[Saved entries]:

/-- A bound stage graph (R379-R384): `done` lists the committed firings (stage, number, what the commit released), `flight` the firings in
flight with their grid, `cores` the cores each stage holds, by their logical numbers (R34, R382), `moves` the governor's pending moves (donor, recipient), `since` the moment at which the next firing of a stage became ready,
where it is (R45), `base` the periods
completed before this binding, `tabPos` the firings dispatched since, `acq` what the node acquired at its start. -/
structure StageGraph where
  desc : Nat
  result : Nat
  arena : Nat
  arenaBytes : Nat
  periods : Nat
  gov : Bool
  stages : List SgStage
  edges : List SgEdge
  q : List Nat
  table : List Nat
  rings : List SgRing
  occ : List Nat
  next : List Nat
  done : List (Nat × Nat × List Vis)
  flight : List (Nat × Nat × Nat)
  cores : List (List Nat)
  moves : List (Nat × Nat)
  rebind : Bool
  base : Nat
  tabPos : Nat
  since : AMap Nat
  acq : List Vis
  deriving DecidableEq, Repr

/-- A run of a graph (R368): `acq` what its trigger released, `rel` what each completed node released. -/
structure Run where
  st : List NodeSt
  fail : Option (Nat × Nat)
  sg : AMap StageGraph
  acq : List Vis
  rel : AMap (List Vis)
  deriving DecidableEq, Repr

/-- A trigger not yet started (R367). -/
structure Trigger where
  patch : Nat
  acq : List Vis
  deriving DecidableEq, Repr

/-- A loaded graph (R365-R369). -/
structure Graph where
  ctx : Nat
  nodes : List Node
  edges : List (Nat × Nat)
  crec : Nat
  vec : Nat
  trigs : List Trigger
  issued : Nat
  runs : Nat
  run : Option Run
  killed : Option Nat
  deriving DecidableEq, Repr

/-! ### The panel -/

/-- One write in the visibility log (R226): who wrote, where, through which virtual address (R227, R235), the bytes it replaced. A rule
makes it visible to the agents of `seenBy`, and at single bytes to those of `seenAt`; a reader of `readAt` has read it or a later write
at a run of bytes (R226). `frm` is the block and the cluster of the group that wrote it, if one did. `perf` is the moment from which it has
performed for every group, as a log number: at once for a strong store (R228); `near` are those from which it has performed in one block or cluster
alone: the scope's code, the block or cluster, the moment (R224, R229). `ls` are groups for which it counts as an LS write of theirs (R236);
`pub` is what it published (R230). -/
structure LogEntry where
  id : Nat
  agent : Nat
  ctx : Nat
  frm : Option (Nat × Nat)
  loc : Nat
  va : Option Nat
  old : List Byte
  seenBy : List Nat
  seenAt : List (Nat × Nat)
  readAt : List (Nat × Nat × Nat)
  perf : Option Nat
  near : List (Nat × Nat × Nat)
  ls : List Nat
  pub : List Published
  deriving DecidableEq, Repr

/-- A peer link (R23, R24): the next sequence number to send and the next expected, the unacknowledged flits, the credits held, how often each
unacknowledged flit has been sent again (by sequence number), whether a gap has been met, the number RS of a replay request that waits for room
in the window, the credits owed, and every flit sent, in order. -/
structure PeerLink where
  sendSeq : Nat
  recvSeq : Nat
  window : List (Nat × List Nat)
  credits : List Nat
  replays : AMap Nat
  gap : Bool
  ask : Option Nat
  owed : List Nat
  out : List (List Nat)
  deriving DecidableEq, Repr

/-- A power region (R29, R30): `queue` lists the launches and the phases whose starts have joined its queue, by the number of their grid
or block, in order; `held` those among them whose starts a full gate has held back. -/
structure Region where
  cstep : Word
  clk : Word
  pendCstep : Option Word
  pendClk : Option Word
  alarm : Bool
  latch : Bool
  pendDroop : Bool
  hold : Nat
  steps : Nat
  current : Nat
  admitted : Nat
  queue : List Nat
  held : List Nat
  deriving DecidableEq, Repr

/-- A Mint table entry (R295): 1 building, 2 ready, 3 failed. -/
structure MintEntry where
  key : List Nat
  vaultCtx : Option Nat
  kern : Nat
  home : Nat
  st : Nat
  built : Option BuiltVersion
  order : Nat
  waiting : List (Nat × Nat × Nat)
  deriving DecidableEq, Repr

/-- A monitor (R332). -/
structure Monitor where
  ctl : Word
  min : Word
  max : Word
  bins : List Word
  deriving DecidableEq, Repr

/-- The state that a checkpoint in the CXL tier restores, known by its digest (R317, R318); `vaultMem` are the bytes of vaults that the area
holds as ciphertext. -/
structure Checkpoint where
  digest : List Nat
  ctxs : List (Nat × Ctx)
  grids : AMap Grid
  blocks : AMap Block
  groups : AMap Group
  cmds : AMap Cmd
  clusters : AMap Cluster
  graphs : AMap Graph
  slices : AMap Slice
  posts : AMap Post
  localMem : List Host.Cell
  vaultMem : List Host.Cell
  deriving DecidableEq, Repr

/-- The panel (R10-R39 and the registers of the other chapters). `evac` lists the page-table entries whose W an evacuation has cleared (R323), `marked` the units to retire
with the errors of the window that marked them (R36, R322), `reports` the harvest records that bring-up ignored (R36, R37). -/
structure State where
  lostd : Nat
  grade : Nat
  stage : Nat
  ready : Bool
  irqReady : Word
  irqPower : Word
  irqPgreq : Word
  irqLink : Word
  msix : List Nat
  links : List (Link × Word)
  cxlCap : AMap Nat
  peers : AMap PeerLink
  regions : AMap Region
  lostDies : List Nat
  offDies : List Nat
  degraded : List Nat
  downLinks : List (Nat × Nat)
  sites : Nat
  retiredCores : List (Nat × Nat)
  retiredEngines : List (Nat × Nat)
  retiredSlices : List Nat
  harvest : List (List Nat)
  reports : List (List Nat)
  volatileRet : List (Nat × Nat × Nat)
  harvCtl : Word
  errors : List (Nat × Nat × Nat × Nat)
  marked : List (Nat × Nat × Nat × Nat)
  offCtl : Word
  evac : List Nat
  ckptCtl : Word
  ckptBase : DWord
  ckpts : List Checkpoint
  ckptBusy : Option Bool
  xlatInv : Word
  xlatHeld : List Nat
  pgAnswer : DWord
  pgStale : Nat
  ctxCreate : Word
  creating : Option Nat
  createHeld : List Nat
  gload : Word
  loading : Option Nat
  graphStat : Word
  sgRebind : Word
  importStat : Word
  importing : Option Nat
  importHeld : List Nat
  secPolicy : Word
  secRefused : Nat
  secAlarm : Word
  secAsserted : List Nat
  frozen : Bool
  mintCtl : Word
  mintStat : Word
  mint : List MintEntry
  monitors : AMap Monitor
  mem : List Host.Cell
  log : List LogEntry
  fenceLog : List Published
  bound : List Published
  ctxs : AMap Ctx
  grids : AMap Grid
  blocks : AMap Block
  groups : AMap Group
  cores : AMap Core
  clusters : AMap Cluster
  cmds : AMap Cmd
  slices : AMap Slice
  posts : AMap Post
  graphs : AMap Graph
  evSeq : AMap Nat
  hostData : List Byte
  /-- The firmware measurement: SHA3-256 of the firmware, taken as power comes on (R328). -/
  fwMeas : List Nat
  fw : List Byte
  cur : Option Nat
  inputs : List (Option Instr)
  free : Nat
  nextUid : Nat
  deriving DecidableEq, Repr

---

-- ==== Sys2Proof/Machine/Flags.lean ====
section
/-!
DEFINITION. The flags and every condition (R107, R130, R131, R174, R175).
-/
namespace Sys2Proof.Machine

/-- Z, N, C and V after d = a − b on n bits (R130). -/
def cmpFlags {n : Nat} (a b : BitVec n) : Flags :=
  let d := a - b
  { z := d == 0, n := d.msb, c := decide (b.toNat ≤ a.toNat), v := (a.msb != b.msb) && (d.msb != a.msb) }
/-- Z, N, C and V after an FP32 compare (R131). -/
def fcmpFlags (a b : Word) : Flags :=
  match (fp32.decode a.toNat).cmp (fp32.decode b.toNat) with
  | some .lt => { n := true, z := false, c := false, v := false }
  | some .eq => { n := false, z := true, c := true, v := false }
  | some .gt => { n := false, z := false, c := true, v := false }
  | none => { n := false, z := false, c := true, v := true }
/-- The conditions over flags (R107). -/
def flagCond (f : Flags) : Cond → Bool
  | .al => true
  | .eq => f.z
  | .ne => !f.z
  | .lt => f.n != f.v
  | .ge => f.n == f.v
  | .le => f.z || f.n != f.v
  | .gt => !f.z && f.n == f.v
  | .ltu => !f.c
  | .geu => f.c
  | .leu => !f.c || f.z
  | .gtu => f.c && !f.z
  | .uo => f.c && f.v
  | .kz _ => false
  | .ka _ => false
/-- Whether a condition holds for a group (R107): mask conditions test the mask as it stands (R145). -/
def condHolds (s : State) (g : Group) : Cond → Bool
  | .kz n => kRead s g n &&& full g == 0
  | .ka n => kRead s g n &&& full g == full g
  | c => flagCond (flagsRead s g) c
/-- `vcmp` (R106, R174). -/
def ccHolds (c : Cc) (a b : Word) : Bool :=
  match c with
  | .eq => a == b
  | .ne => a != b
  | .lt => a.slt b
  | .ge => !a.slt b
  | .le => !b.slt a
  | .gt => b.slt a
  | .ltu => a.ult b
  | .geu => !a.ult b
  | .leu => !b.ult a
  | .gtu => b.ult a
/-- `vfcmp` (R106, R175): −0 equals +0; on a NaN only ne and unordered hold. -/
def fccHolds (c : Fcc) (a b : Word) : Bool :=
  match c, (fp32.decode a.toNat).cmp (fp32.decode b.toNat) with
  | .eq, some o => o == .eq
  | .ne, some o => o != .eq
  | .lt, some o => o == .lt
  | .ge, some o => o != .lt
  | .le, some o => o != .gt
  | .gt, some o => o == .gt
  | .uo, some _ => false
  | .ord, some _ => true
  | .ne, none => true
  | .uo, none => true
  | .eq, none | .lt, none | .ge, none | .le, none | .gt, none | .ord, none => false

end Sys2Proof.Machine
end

* * *

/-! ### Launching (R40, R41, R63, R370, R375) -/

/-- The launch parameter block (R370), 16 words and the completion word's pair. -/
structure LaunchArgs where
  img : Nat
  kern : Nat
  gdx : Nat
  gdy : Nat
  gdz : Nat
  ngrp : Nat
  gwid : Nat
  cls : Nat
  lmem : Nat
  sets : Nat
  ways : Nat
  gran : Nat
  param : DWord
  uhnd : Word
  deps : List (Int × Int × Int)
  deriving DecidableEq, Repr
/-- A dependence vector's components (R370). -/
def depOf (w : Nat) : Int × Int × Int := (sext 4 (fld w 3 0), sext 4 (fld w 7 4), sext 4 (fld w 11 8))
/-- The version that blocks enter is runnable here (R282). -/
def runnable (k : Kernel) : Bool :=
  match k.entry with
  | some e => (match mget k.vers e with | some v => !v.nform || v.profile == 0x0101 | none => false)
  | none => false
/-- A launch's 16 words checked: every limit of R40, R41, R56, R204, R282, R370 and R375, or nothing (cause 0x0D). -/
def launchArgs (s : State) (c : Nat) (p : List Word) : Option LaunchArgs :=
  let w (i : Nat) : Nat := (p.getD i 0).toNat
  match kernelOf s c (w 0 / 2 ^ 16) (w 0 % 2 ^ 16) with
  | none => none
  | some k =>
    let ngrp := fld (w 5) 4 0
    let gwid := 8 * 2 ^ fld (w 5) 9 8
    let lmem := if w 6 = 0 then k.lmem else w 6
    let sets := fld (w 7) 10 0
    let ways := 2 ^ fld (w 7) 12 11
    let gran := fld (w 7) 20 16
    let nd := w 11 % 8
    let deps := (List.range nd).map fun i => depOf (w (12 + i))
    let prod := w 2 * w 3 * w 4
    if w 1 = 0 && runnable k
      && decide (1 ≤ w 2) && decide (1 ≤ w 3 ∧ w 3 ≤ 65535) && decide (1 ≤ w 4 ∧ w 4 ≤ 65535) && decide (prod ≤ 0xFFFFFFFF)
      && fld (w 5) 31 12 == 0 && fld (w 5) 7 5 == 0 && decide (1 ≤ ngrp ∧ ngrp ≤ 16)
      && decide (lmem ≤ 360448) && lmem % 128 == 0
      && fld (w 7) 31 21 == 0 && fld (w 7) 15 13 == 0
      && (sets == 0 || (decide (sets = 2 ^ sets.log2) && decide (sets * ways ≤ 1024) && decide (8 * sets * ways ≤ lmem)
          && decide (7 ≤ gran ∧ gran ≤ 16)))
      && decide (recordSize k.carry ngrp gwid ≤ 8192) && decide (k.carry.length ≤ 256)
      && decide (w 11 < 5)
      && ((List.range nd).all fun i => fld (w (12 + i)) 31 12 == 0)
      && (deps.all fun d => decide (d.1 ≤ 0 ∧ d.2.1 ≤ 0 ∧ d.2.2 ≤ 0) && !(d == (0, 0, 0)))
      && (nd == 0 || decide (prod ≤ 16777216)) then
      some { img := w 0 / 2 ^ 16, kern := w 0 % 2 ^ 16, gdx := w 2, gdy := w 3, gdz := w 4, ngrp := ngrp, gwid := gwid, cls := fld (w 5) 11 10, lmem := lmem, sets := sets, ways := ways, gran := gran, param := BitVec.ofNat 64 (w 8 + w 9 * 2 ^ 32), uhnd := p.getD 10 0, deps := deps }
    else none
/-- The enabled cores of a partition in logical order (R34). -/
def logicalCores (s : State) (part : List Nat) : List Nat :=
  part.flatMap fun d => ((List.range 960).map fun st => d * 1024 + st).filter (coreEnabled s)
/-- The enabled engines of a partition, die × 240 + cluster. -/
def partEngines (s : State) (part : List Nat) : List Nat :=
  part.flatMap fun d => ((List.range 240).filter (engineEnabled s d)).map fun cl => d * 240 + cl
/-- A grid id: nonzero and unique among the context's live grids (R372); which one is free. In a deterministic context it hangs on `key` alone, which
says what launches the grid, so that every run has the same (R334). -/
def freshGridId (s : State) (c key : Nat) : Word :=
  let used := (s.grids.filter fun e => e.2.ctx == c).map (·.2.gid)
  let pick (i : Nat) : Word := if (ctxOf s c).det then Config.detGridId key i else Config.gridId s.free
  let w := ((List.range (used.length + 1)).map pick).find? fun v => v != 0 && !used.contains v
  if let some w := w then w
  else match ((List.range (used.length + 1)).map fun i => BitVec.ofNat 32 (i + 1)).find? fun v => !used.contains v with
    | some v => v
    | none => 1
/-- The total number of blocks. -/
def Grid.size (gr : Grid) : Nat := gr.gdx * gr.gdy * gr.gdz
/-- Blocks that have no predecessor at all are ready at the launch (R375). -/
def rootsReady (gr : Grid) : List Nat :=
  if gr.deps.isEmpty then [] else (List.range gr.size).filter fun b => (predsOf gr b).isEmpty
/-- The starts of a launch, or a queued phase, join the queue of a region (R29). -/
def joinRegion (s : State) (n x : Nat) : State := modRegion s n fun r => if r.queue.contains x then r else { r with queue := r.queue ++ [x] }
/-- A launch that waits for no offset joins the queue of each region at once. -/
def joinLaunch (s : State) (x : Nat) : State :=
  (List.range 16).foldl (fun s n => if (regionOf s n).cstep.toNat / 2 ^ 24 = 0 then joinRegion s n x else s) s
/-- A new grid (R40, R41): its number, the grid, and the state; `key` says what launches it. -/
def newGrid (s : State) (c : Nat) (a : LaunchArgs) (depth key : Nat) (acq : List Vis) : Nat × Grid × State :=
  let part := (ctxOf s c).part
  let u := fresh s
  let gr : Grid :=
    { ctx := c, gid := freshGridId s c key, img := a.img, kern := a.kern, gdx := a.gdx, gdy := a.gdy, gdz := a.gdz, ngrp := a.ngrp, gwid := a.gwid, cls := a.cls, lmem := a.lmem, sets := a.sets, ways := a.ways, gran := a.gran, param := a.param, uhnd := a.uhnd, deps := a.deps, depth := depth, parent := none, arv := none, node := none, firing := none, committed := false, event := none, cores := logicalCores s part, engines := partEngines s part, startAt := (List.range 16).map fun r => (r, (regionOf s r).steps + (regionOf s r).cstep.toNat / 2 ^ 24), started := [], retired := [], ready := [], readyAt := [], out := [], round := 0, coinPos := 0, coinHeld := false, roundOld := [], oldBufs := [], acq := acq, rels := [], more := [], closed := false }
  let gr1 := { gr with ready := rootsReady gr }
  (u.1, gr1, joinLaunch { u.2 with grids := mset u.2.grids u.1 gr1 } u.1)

[YOUR ASSIGNMENT]:
Nothing but lines that contain "contains" should appear in the answer. Copy each from the records.

[RESPONSE]:
  let w := ((List.range (used.length + 1)).map pick).find? fun v => v != 0 && !used.contains v
  else match ((List.range (used.length + 1)).map fun i => BitVec.ofNat 32 (i + 1)).find? fun v => !used.contains v with
def joinRegion (s : State) (n x : Nat) : State := modRegion s n fun r => if r.queue.contains x then r else { r with queue := r.queue ++ [x] }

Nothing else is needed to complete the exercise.